Telenav IPO Fraud and MF Global - What Do the Class Actions and Our Investigation Have In Common 

Our firm recently announced an investigation into potential fraud claims against TeleNav Inc. (Nasdaq: TNAV) relating to its May 13 initial public offering. We have now received information that leads us to believe that a strong case exists, worthy of consideration by investors. At the same time, the Second Circuit just issued a decision in  Iowa Pub. Employees' Ret. Sys. v. MF Global, Ltd., that favorably clarifies the applicable law. 

TeleNav provides cell phone carriers with navigation applications for their cell phones. Sprint Nextel Corp. provided TeleNav with more than 55 percent of its revenues. TeleNav's major competitors include Google, Garman and other companies providing their own navigation services. 

Just three months after the IPO, TeleNav revealed it was renegotiating a key contract with Sprint that would likely lead to substantially lower revenues. TeleNav's stock immediately plummeted nearly 40 percent.

 The usual barebones lawsuits were filed by several other law firms alleging TeleNav knew its shares would nosedive before going public in May. However, these lawsuits are the subject of criticism. For example, one blogger argued here that TeleNav disclosed it was renegotiating its contract with Sprint as early as October 2009 in a registration statement with the U.S. Securities and Exchange Commission: 

"Our current agreement with Sprint expires on December 31, 2011; however, our right to be Sprint’s exclusive provider of Sprint Navigation expires on December 31, 2010. Commencing on December 31, 2010, Sprint may terminate its agreement with us at any time by giving us 30 business days prior written notice. Our failure to renew or renegotiate this agreement on favorable terms or at all, a termination of our agreement by Sprint or our failure to otherwise maintain our relationship with Sprint would substantially reduce our revenue and significantly harm our business, operating results and financial condition."  

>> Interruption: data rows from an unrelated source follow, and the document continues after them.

-- ==== Sys2Proof/Machine/Receiving.lean ====
section
/-! DEFINITION. Shared operations of the receive inputs (chapter 4): raw marks and spaces, burst assembly, the held
slot, blanking and configuration. -/

namespace Sys2Proof.Machine

/-! ## The line (R65, R66, R77) -/

/-- The line stands at its active level (R65). -/
def lineActive (c : InputConfig) (l : Line) : Bool :=
  match c.polarity with
  | .activeHigh => l.high
  | .activeLow => !l.high

/-- The latest transition into the active level: the latest active edge (R66). -/
def lastActiveEdge (c : InputConfig) (l : Line) : Option Time :=
  match c.polarity with
  | .activeHigh => l.lastRise
  | .activeLow => l.lastFall

/-- The latest transition to the inactive level. -/
def lastInactiveEdge (c : InputConfig) (l : Line) : Option Time :=
  match c.polarity with
  | .activeHigh => l.lastFall
  | .activeLow => l.lastRise

/-- The line goes to its other level at `t`. -/
def Line.toggled (l : Line) (t : Time) : Line :=
  if l.high then { l with high := false, lastFall := some t } else { l with high := true, lastRise := some t }

/-- 70 us have passed since the latest active edge (R66; log entry 17). -/
def gapPassed (c : InputConfig) (l : Line) (now : Time) : Bool :=
  match lastActiveEdge c l with
  | none => true
  | some e => decide (e + Config.carrierGap ≤ now)

/-- The line is quiet: at its inactive level and, on a CARRIER input, no active edge within the last 70 us (R77; log
entry 17). -/
def lineQuiet (c : InputConfig) (l : Line) (now : Time) : Bool :=
  !lineActive c l &&
    match c.kind with
    | .carrier => match lastActiveEdge c l with
      | none => true
      | some e => decide (e + Config.carrierGap < now)
    | .envelope | .off => true

/-- The first microsecond from which a line that has gone inactive is quiet (R77; log entry 18). -/
def quietFrom (c : InputConfig) (l : Line) (inactiveAt : Time) : Time :=
  match c.kind with
  | .carrier => match lastActiveEdge c l with
    | none => inactiveAt
    | some e => max inactiveAt (e + Config.carrierGap + 1)
  | .envelope | .off => inactiveAt

/-- How far a raw mark in progress is known to have lasted at `now`: to `now` while the line is active, and on a
CARRIER input between two pulses to the latest transition to inactive, where the mark ends if no further edge comes
(R66; log entry 15). -/
def Input.markExtent (x : Input) (now : Time) : Time :=
  match x.config.kind with
  | .carrier => if lineActive x.config x.line then now else (lastInactiveEdge x.config x.line).getD now
  | .envelope | .off => now

/-! ## Assembly (R67 to R73) -/

/-- DISCARDING with no measure running. -/
def Discard.start : Discard := { spaceSince := none, tentative := none, untilQuiet := false }

/-- A raw mark begins at `t` (R68 to R70, R73). -/
def Assembler.markBegins (t : Time) : Assembler → Assembler
  | .off => .off
  | .blanked => .blanked
  | .waiting _ => .waiting (some t)
  | .assembling a =>
    match a.openRun with
    | .mark _ => .assembling { a with tentative := none }
    | .space _ => .assembling { a with tentative := some t }
  | .discarding d => .discarding { d with tentative := some t }

/-- The estimate of a burst, once its first raw mark has ended (R67). -/
def Assembly.withEstimate (x : Input) (a : Assembly) : Assembly :=
  if a.estimated then a
  else
    let last := (lastActiveEdge x.config x.line).getD x.raw.firstEdge
    { a with estimate := carrierEstimate x.raw.edges (last - x.raw.firstEdge), estimated := true }

/-- The raw mark in progress ends, its end being `e` (R68 to R70, R73, R77). -/
def Input.markEnds (x : Input) (e : Time) : Assembler :=
  match x.assembler with
  | .off => .off
  | .blanked => .blanked
  | .waiting _ => .waiting none
  | .assembling a =>
    let a := a.withEstimate x
    match a.openRun with
    | .mark _ => .assembling { a with tentative := some e }
    | .space _ => .assembling { a with tentative := none }
  | .discarding d =>
    match d.spaceSince, d.tentative with
    | none, none =>
      .discarding
        { spaceSince := some (if d.untilQuiet then quietFrom x.config x.line e else e), tentative := none
          untilQuiet := false }
    | _, _ => .discarding { d with tentative := none }

/-- The raw mark in progress ends and a raw space begins, both timed from `e` (R65, R66). -/
def Input.endMark (x : Input) (e : Time) : Input :=
  { x with assembler := x.markEnds e, raw := { mark := false, since := e, edges := 0, firstEdge := 0 } }

/-- What GLITCH_FLOOR_REACHED does to the assembler, when its time has come at `now`: a burst starts (R68), an open
mark is closed (R69), an open space is closed (R70), the 128th run abandons the burst (R71, answered with true), or
a mark breaks the measure of DISCARDING (R73). None when no tentative run has lasted the floor. -/
def Input.floorReached (x : Input) (now : Time) : Option (Assembler × Bool) :=
  let floor := x.config.glitchFloor
  let markLasted := fun (t : Time) => x.raw.mark && decide (t + floor ≤ x.markExtent now)
  match x.assembler with
  | .off | .blanked => none
  | .waiting none => none
  | .waiting (some t) =>
    if markLasted t then
      some (.assembling
        { start := t, runs := [], openRun := .mark t, tentative := none, estimate := none
          estimated := decide (x.config.kind ≠ .carrier) }, false)
    else none
  | .assembling a =>
    match a.openRun, a.tentative with
    | _, none => none
    | .mark start, some t =>
      if !x.raw.mark && decide (t + floor ≤ now) then
        some (.assembling { a with runs := a.runs ++ [t - start], openRun := .space t, tentative := none }, false)
      else none
    | .space start, some t =>
      if markLasted t then
        if a.runs.length < Config.maxRuns then
          some (.assembling { a with runs := a.runs ++ [t - start], openRun := .mark t, tentative := none }, false)
        else some (.discarding Discard.start, true)
      else none
  | .discarding d =>
    match d.tentative with
    | none => none
    | some t => if markLasted t then some (.discarding Discard.start, false) else none

/-- The open mark has lasted more than 60,000 us, measured only while the line is at mark (R72; log entry 15). -/
def Input.stuckDue (x : Input) (now : Time) : Bool :=
  match x.assembler with
  | .assembling a =>
    match a.openRun with
    | .mark start => x.raw.mark && decide (start + Config.markLimit < x.markExtent now)
    | .space _ => false
  | .off | .waiting _ | .discarding _ | .blanked => false

/-- The raw mark of a CARRIER input ends: the line is inactive and 70 us have passed since the latest active edge
(R66). -/
def Input.gapDue (x : Input) (now : Time) : Bool :=
  decide (x.config.kind = .carrier) && x.raw.mark && !lineActive x.config x.line && gapPassed x.config x.line now

/-- The raw mark of a CARRIER input has ended before an edge that comes now: an edge no more than 70 us after the one
before it continues the mark (R66; log entry 17). -/
def Input.gapOverdue (x : Input) (now : Time) : Bool :=
  decide (x.config.kind = .carrier) && x.raw.mark && lineQuiet x.config x.line now

/-- The burst under assembly and the start of its open space, when that space, with no tentative mark running, has
lasted the end gap (R70; log entry 16). -/
def Input.endGapDue (x : Input) (now : Time) : Option (Assembly × Time) :=
  match x.assembler with
  | .assembling a =>
    match a.openRun, a.tentative with
    | .space start, none =>
      if start + x.config.endGap * Config.ms ≤ now then some (a, start) else none
    | _, _ => none
  | .off | .waiting _ | .discarding _ | .blanked => none

/-- The line of a DISCARDING input has been at space for the end gap (R73). -/
def Input.discardGapDue (x : Input) (now : Time) : Bool :=
  match x.assembler with
  | .discarding d =>
    match d.spaceSince, d.tentative with
    | some start, none => decide (start + x.config.endGap * Config.ms ≤ now)
    | _, _ => false
  | .off | .waiting _ | .assembling _ | .blanked => false

/-- The kind recorded in a burst (R74). -/
def InputKind.burstKind : InputKind → BurstKind
  | .carrier => .carrier
  | .envelope | .off => .envelope

/-- The burst an assembly completes to (R70, R74); an ENVELOPE burst has no estimate. -/
def finishedBurst (i : InputId) (x : Input) (a : Assembly) (endTime : Time) : Burst where
  input := i
  kind := x.config.kind.burstKind
  runs := a.runs
  estimate := match x.config.kind with
    | .carrier => a.estimate
    | .envelope | .off => none
  startTime := a.start
  endTime := endTime

/-- A completed burst enters the empty held slot and raises its lookup claim, or is dropped with OVERRUN (R75). -/
def State.offerBurst (s : State) (i : InputId) (b : Burst) : State :=
  match s.inputs[i].held with
  | none => (s.setInput i { s.inputs[i] with held := some b }).raiseLookup i
  | some _ => s.setSticky i (fun y => { y with overrun := true })

/-! ## The input's own events, each taken only when its time has come -/

/-- The input watches its line: it is not OFF or BLANKED and no memory test runs (R64, R76, R81). -/
def State.watching (s : State) (i : InputId) : Bool :=
  s.memoryTest.isNone &&
    match s.inputs[i].assembler with
    | .off | .blanked => false
    | .waiting _ | .assembling _ | .discarding _ => true

/-- GLITCH_FLOOR_REACHED (R68 to R71, R73). -/
def State.inputFloor (s : State) (i : InputId) : State :=
  match s.inputs[i].floorReached s.timebase with
  | none => s
  | some (a, overlength) =>
    let s := s.setInput i { s.inputs[i] with assembler := a }
    if overlength then s.setSticky i (fun y => { y with overlength := true }) else s

/-- STUCK (R72). -/
def State.inputStuck (s : State) (i : InputId) : State :=
  if s.inputs[i].stuckDue s.timebase then
    (s.setInput i { s.inputs[i] with assembler := .discarding Discard.start }).setSticky i
      (fun y => { y with stuck := true })
  else s

/-- CARRIER_GAP (R66): the mark's end is the line's last transition to the inactive level. -/
def State.inputGap (s : State) (i : InputId) : State :=
  let x := s.inputs[i]
  if x.gapDue s.timebase then s.setInput i (x.endMark ((lastInactiveEdge x.config x.line).getD s.timebase)) else s

/-- A raw mark that ended before an edge that comes now has its end taken (R66; log entry 14). -/
def State.inputGapBefore (s : State) (i : InputId) : State :=
  let x := s.inputs[i]
  if x.gapOverdue s.timebase then s.setInput i (x.endMark ((lastInactiveEdge x.config x.line).getD s.timebase)) else s

/-- END_GAP (R70): the burst completes, or a runt is dropped; the input returns to WAITING. -/
def State.inputEndGap (s : State) (i : InputId) : State :=
  match s.inputs[i].endGapDue s.timebase with
  | none => s
  | some (a, endTime) =>
    let b := finishedBurst i s.inputs[i] a endTime
    let s := s.setInput i { s.inputs[i] with assembler := .waiting none }
    if a.runs.length < 3 then s else s.offerBurst i b

/-- DISCARDING_END_GAP (R73). -/
def State.inputDiscardGap (s : State) (i : InputId) : State :=
  if s.inputs[i].discardGapDue s.timebase then s.setInput i { s.inputs[i] with assembler := .waiting none } else s

/-- Every event of the input whose time has come is taken, in the order in which they fall due between two
transitions of the line (log entry 14). -/
def State.settleInput (s : State) (i : InputId) : State :=
  (((((s.inputFloor i).inputStuck i).inputGapBefore i).inputFloor i).inputEndGap i).inputDiscardGap i

/-- The line's transition at the present count, read by an input that watches it (R65, R66). -/
def Input.takeTransition (x : Input) (now : Time) : Input :=
  let x := { x with line := x.line.toggled now }
  if lineActive x.config x.line then
    if x.raw.mark then { x with raw := { x.raw with edges := x.raw.edges + 1 } }
    else
      { x with
        raw := { mark := true, since := now, edges := 1, firstEdge := now }
        assembler := x.assembler.markBegins now }
  else
    match x.config.kind with
    | .carrier => if x.raw.mark && gapPassed x.config x.line now then x.endMark now else x
    | .envelope | .off => x.endMark now

/-- LINE_TRANSITION (R65, R66, R76). An input that does not watch its line still notes the edge, in every state and
kind and during a memory test, and the quiet test of R77 counts it (log entry 32). -/
def State.inputTransition (s : State) (i : InputId) : State :=
  if s.watching i then
    let s := s.settleInput i
    s.setInput i (s.inputs[i].takeTransition s.timebase)
  else s.setInput i { s.inputs[i] with line := s.inputs[i].line.toggled s.timebase }

/-! ## Blanking and configuration (R76, R77, R80, R81) -/

/-- Some output of the mask asserts its blanking signal (R76). -/
def State.blankedBy (s : State) (m : OutputMask) : Bool :=
  (List.finRange 2).any (fun o => OutputMask.has m o && s.outputs[o].state.blanking)

/-- The input looks at its line: WAITING when it is quiet, DISCARDING otherwise, the end-gap measure to start when
the line next becomes quiet (R77). -/
def Input.resume (x : Input) (now : Time) : Input :=
  if lineQuiet x.config x.line now then
    { x with assembler := .waiting none, raw := { mark := false, since := now, edges := 0, firstEdge := 0 } }
  else
    { x with
      assembler := .discarding { spaceSince := none, tentative := none, untilQuiet := true }
      raw := { mark := true, since := now, edges := 0, firstEdge := now } }

/-- The state an input takes: OFF for kind OFF, BLANKED while a mask output asserts, else as its line stands (R77,
R80, R81). -/
def State.placeInput (s : State) (i : InputId) : State :=
  let x := s.inputs[i]
  if x.config.kind = .off then s.setInput i { x with assembler := .off }
  else if s.blankedBy x.config.blankMask then s.setInput i { x with assembler := .blanked }
  else s.setInput i (x.resume s.timebase)

/-- The input enters BLANKED; a burst under assembly is discarded with BLANKED_DROP (R76). -/
def State.enterBlanked (s : State) (i : InputId) : State :=
  let x := s.inputs[i]
  let s' := s.setInput i { x with assembler := .blanked }
  match x.assembler with
  | .assembling _ => s'.setSticky i (fun y => { y with blankedDrop := true })
  | .waiting _ | .discarding _ => s'
  | .off | .blanked => s

/-- INPUT CONFIGURE, in the order of R80. -/
def State.configureInput (s : State) (i : InputId) (c : InputConfig) : State :=
  let s := (s.setInput i { s.inputs[i] with held := none }).withdrawLookup i
  let s := (s.sendInputChange i).clearSticky i
  let s := s.setInput i { s.inputs[i] with config := c }
  s.placeInput i

/-- An input at the INITIALIZE table step (R81): bursts and sticky bits go, the configuration stays, and the state is
DISCARDING, or OFF for kind OFF. -/
def Input.cleared (x : Input) : Input :=
  { x with
    held := none
    sticky := InputSticky.clear
    assembler := if x.config.kind = .off then .off else .discarding Discard.start }

end Sys2Proof.Machine
end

Other risk disclosures in the registration statement warn that the Sprint contract could be impacted by competitors offering equivalent or free competitive service: 

“Competitors could begin offering (location-based services) that have at least equivalent functionality to ours for free. For example, Google offers free voice guided, turn by turn navigation as part of its Google Maps product for mobile devices based on the Android 1.6 and higher operating system platform, and Nokia announced its latest version of Ovi Maps on its smartphones, which also provides turn by turn navigation functions. Competition from these free offerings may reduce our revenue and harm our business. If our wireless carrier partners can offer these (location-based services) to their subscribers for free, they may elect to cease their relationships with us, alter or reduce the manner or extent to which they market or offer our services, or require us to substantially reduce our subscription fees or pursue other business strategies that may not prove successful. 

The blogger goes on to write: 

“It is a common practice for specialized US law firms to seek class action status on such topics (GPS manufacturer SiRF faced the same type of complaint few years ago), but here their case seems particularly weak. It is however a pain in the neck for TeleNav.” 

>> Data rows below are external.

-- ==== Sys2Proof/Machine/RelayEvents.lean ====
section
/-! DEFINITION. The arrivals of the relay unit (chapter 7): press starts and retire notices. -/

namespace Sys2Proof.Machine

/-- PRESS_START (R128 to R130). -/
def execPressStart (s : State) : Host.Outcome State Fault Refusal :=
  .next (match s.mail.pressStarts with
    | [] => s
    | p :: rest => (s.setMail { s.mail with pressStarts := rest }).takePressStart p)

/-- RELAY_RETIRE_NOTICE (R131). -/
def execRelayRetireNotice (s : State) : Host.Outcome State Fault Refusal :=
  .next (match s.mail.retires with
    | [] => s
    | h :: rest => (s.setMail { s.mail with retires := rest }).takeRetire h)

end Sys2Proof.Machine
end

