-- ==== Sys2Proof/WellFormed.lean ====
section
/-! DEFINITION. Which commands the rows of the table stand for: the operands a row can carry. -/

namespace Sys2Proof

/-- The failing cells of a memory test, each named once and in ascending cell number (R59). -/
def ascendingCells : List CellNo → Bool
  | [] => true
  | [_] => true
  | a :: b :: rest => decide (a < b) && ascendingCells (b :: rest)

/-- A command whose operands fit its row:
* `abort` carries a CONTROL word with bit 15 set, `interruptEnableWrite` one with bit 15 clear (R165, R175);
* `ignoredLocationWrite` names a location 3 to 7 (R161);
* `badCommand` carries a code that names no command (R169, R176);
* `memoryTestEnd` names each failing cell once, in ascending number (R59). -/
def WellFormed : Instr → Bool
  | .abort w => w.getLsbD 15
  | .interruptEnableWrite w => !w.getLsbD 15
  | .ignoredLocationWrite location _ => decide (3 ≤ location.val)
  | .badCommand code _ => (commandOfCode code).isNone
  | .memoryTestEnd failing _ => ascendingCells failing
  | .hardwareReset | .flagsRead | .transferWrite _ | .transferRead | .transferTimeout _
  | .initializeCommand _ | .tableStatus _ | .groupDefine _ | .groupEdit _ | .groupRemove _ | .groupRead _
  | .entryInstall _ | .entryEdit _ | .entrySuspend _ | .entryResume _ | .entryRetire _ | .entryRead _
  | .entryFind _ | .entryList _ | .inputConfigure _ | .inputStatus _ | .report _ | .pressRead _ | .pressEnd _
  | .relaySet _ | .relayClear _ | .relayRead _ | .outputConfigure _ | .outputStatus _ | .send _ | .holdStart _
  | .holdEnd _ | .outputFlush _ | .lookup _ | .frameGrant _ | .damageNotice _ | .installParameterStep
  | .parameterPhaseCleanUp | .installFinalStep | .groupParameterStep | .groupDefineFinalStep
  | .groupEditFinalStep | .groupRemoveStep | .entryEditStep | .suspend | .resume | .retire | .entryReadStep
  | .groupReadStep | .entryFindStep | .entryListStep | .tableStatusStep | .handleCheck _
  | .initializeTableStep | .chainRelease | .referenceRemoval _ | .lineTransition _ _ | .carrierGap _ _
  | .glitchFloorReached _ _ | .stuck _ _ | .endGap _ _ | .discardingEndGap _ _ | .blankingAsserted _ _
  | .blankingReleased _ | .stickySetRequest _ _ | .matchResult | .releaseExpiry _ _ | .pressLimitExpiry _ _
  | .entryRetiredNotice | .entrySuspendedNotice | .entryDamagedNotice | .groupChangedNotice
  | .inputChangeNotice | .linkRequest | .linkClear _ | .pressStart | .relayRetireNotice | .holdEnded _
  | .frameEnd _ _ | .intervalEnd _ _ | .holdLimit _ _ | .spaceEnd _ _ | .frameParityFault _ _
  | .capture _ => true

end Sys2Proof
end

Mighty strong risk disclosures, right? Wrong! This is where MF Global and our investigation come in to play. 

Suppose the facts show that prior to the IPO, TeleNav was so concerned about the upcoming contract negotiations with Sprint and the competition, that it wanted to go public before Sprint pulled the plug on their relationship.  If TeleNav knew nothing more than the risk disclosures above, it is doubtful that they could be held liable for not disclosing their fears and belief so long as they said nothing about their fears and belief. 

Suppose, however, that TeleNav knew before the IPO that Sprint was complaining about the resources it devotes to TeleNav's product – called "Sprint Navigation" – and told TeleNav management that it was in favor of Google's free navigation services instead of TeleNav's on Sprint's Android devices. Further, suppose Sprint told TeleNav it would not pre-load TeleNav’s product on Sprint's Android devices, but that TeleNav could sell their own services through Sprint Zone, forcing TeleNav to start its own branding efforts. 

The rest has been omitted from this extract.